The song demonstrated how social media, and TikTok in particular, function as important platforms for listeners to discover new music. In this capacity, it has been identified as a predecessor to Lil Nas X's "Old Town Road", another song by a previously unknown and unsigned artist that found viral success through TikTok. While other songs reached comparable levels of popularity on the app around the same time—including, for example, Ariana Grande's "Thank U, Next"—"Mia Khalifa" was different because its success was completely spontaneous. Grande was already a mainstream artist with major promotion and an established following, while iLoveFriday had minimal promotion and their song's unconventional style did not seem, on its face, calibrated to have broad appeal.
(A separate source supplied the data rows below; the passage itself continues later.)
-- ==== Sys2Proof/Certificates/Slice0/Obligations.lean ====
section
/-! DEFINITION. The statements for the provers. Each docstring names the rules of spec/ that the
statement formalises or rests on. A verdict is an `Option DecodeError`: `none` is Ok. -/

open Sys2Proof Sys2Proof.Machine

/-! ## The port: words, requests, steps -/

/-- R75, R77, R78: the operation code selects the operation, and each operand is read at its
position. -/
def Obligations.CommandWordsDecodeByTheirFields : Prop :=
  ∀ w : Word,
    (w.extractLsb' 28 4 = 0x0#4 → decodeWord w = .reset) ∧
    (w.extractLsb' 28 4 = 0x1#4 →
      decodeWord w = .txbegin (w.extractLsb' 16 8) (w.extractLsb' 0 16)) ∧
    (w.extractLsb' 28 4 = 0x2#4 → decodeWord w = .txstep (w.extractLsb' 0 8)) ∧
    (w.extractLsb' 28 4 = 0x3#4 → decodeWord w = .txstat) ∧
    (w.extractLsb' 28 4 = 0x4#4 → decodeWord w = .rxpush (w.extractLsb' 0 8)) ∧
    (w.extractLsb' 28 4 = 0x5#4 → decodeWord w = .rxclr) ∧
    (w.extractLsb' 28 4 = 0x6#4 → decodeWord w = .rxstat) ∧
    (w.extractLsb' 28 4 = 0x7#4 → decodeWord w = .rxhdr) ∧
    (w.extractLsb' 28 4 = 0x8#4 → decodeWord w = .rxget (w.extractLsb' 0 16)) ∧
    (w.extractLsb' 28 4 = 0x9#4 →
      (w.extractLsb' 8 2 = 0#2 → decodeWord w = .rssi .linear (w.extractLsb' 0 8)) ∧
      (w.extractLsb' 8 2 = 1#2 → decodeWord w = .rssi .curved (w.extractLsb' 0 8)) ∧
      (w.extractLsb' 8 2 = 2#2 → decodeWord w = .rssi .custom (w.extractLsb' 0 8)) ∧
      (w.extractLsb' 8 2 = 3#2 → decodeWord w = .rssiCurve3 (w.extractLsb' 0 8))) ∧
    (w.extractLsb' 28 4 = 0xA#4 → decodeWord w = .faults) ∧
    (w.extractLsb' 28 4 = 0xB#4 → decodeWord w = .reservedB) ∧
    (w.extractLsb' 28 4 = 0xC#4 → decodeWord w = .reservedC) ∧
    (w.extractLsb' 28 4 = 0xD#4 → decodeWord w = .reservedD) ∧
    (w.extractLsb' 28 4 = 0xE#4 → decodeWord w = .reservedE) ∧
    (w.extractLsb' 28 4 = 0xF#4 → decodeWord w = .reservedF)

/-- Words and frames written out from the spec's encodings (R75 and 95_test_vectors.md: the TX
trace of V3, F5, F6, F8, Q7, P4, V1 and E) decode to what they stand for. The two frames hold under
any configuration whose markers and command codes are those of `CFG_REF`. -/
def Obligations.SampleEncodingsDecode : Prop :=
  decodeWord 0x10270003 = .txbegin 0x27 3 ∧
  decodeWord 0x2FFFFF00 = .txstep 0x00 ∧
  decodeWord 0x400000BB = .rxpush 0xBB ∧
  decodeWord 0x8000000E = .rxget 14 ∧
  decodeWord 0x900001A0 = .rssi .curved 0xA0 ∧
  decodeWord 0x90000380 = .rssiCurve3 0x80 ∧
  decodeWord 0xB0000000 = .reservedB ∧
  (∀ cfg : Config, cfg.header = 0xBB → cfg.trailer = 0x7E → cfg.cmdInventory = 0x22 →
    decodeRequest cfg (.decode [0xBB, 0x00, 0x22, 0x00, 0x00, 0x22, 0x7E]) =
      .ok (.frameInventory (.received 0x00) [])) ∧
  (∀ cfg : Config, cfg.header = 0xBB → cfg.trailer = 0x7E → cfg.cmdError = 0xFF → cfg.Valid →
    decodeRequest cfg (.decode [0xBB, 0x01, 0xFF, 0x00, 0x01, 0x15, 0x16, 0x7E]) =
      .ok (.frameError (.received 0x01) [0x15]))

/-- R75: "Unused bits, including operand positions an operation does not list, are ignored (any
value, no effect)". -/
def Obligations.UnusedBitsAreIgnored : Prop :=
  ∀ w v : Word,
    decodeWord ((w &&& usedBits (w.extractLsb' 28 4)) ||| (v &&& ~~~usedBits (w.extractLsb' 28 4)))
      = decodeWord w

/-- R64, R75, R77, R114: decoding what the encoder writes for a well-formed instruction gives it
back, for every instruction and every operand, under every configuration that R4 allows. -/
def Obligations.DecodeOfEncodeIsIdentity : Prop :=
  ∀ (cfg : Config) (i : Instr), cfg.Valid → i.wellFormed cfg = true →
    decodeRequest cfg (encodeRequest cfg i) = .ok i

/-- R75, R114: whatever request decodes to an instruction, that instruction is well-formed; a frame
request is the only one that its instruction encodes to, and a command word encodes to a word of
the same meaning. -/
def Obligations.EncodeOfDecodeIsFaithful : Prop :=
  ∀ (cfg : Config) (r : Request) (i : Instr), decodeRequest cfg r = .ok i →
    i.wellFormed cfg = true ∧
    (∀ c p, r = .encode c p → encodeRequest cfg i = r) ∧
    (∀ b, r = .decode b → encodeRequest cfg i = r) ∧
    (∀ w, r = .word w → ∃ w', encodeRequest cfg i = .word w' ∧ decodeWord w' = decodeWord w)

/-- R50, R202 and the model's port (log entry 4): a step takes the next request and performs what
it decodes to; with no request the block holds its state; a request that a well-formed instruction
encodes to runs that instruction. -/
def Obligations.StepRunsTheDecodedInstruction : Prop :=
  (∀ (s : State) (r : Request) (rest : List Request) (i : Instr),
    s.port = r :: rest → decodeRequest s.cfg r = .ok i →
    step s = exec i { s with port := rest }) ∧
  (∀ (s : State) (i : Instr) (rest : List Request),
    s.cfg.Valid → i.wellFormed s.cfg = true → s.port = encodeRequest s.cfg i :: rest →
    step s = exec i { s with port := rest }) ∧
  (∀ s : State, s.port = [] → step s = .next s)

/-- The model's `withFetchWord` (log entry 9): the very next step runs the instruction of the table
word. -/
def Obligations.FetchWordIsRunNext : Prop :=
  ∀ (s : State) (w : Nat), w < 2 ^ 32 →
    decodeTableWord 32 w = some (decodeWord (BitVec.ofNat 32 w)) ∧
    step (s.withFetchWord 32 w) = exec (decodeWord (BitVec.ofNat 32 w)) s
The 15-second "hit or miss" snippet from "Mia Khalifa" was first uploaded to TikTok by a high-school age girl from South Dakota named Cheyanne Hays. Then, a British TikTok user named Georgia Twinn made a highly popular video using the same clip, drawing greater attention to the song. In October 2018, an American cosplayer named Kat (known online as 'NyanNyanCosplay') lip-synced the song while dressed as the character Nico Yazawa from the Japanese multimedia franchise Love Live! Kat's video became a viral meme, and was likely the catalyst that inspired the viral phenomenon around the song. The video spread to YouTube, where PewDiePie—already the most popular individual YouTuber—reused her clip several times in his own videos. English cosplayer Belle Delphine, who has been noted for popularizing the e-girl aesthetic online, also uploaded a notable video of her lip-syncing and dancing along to the song. The Daily Dot wrote that "Delphine's brilliant pink hair and coy personality quickly made the video a hit."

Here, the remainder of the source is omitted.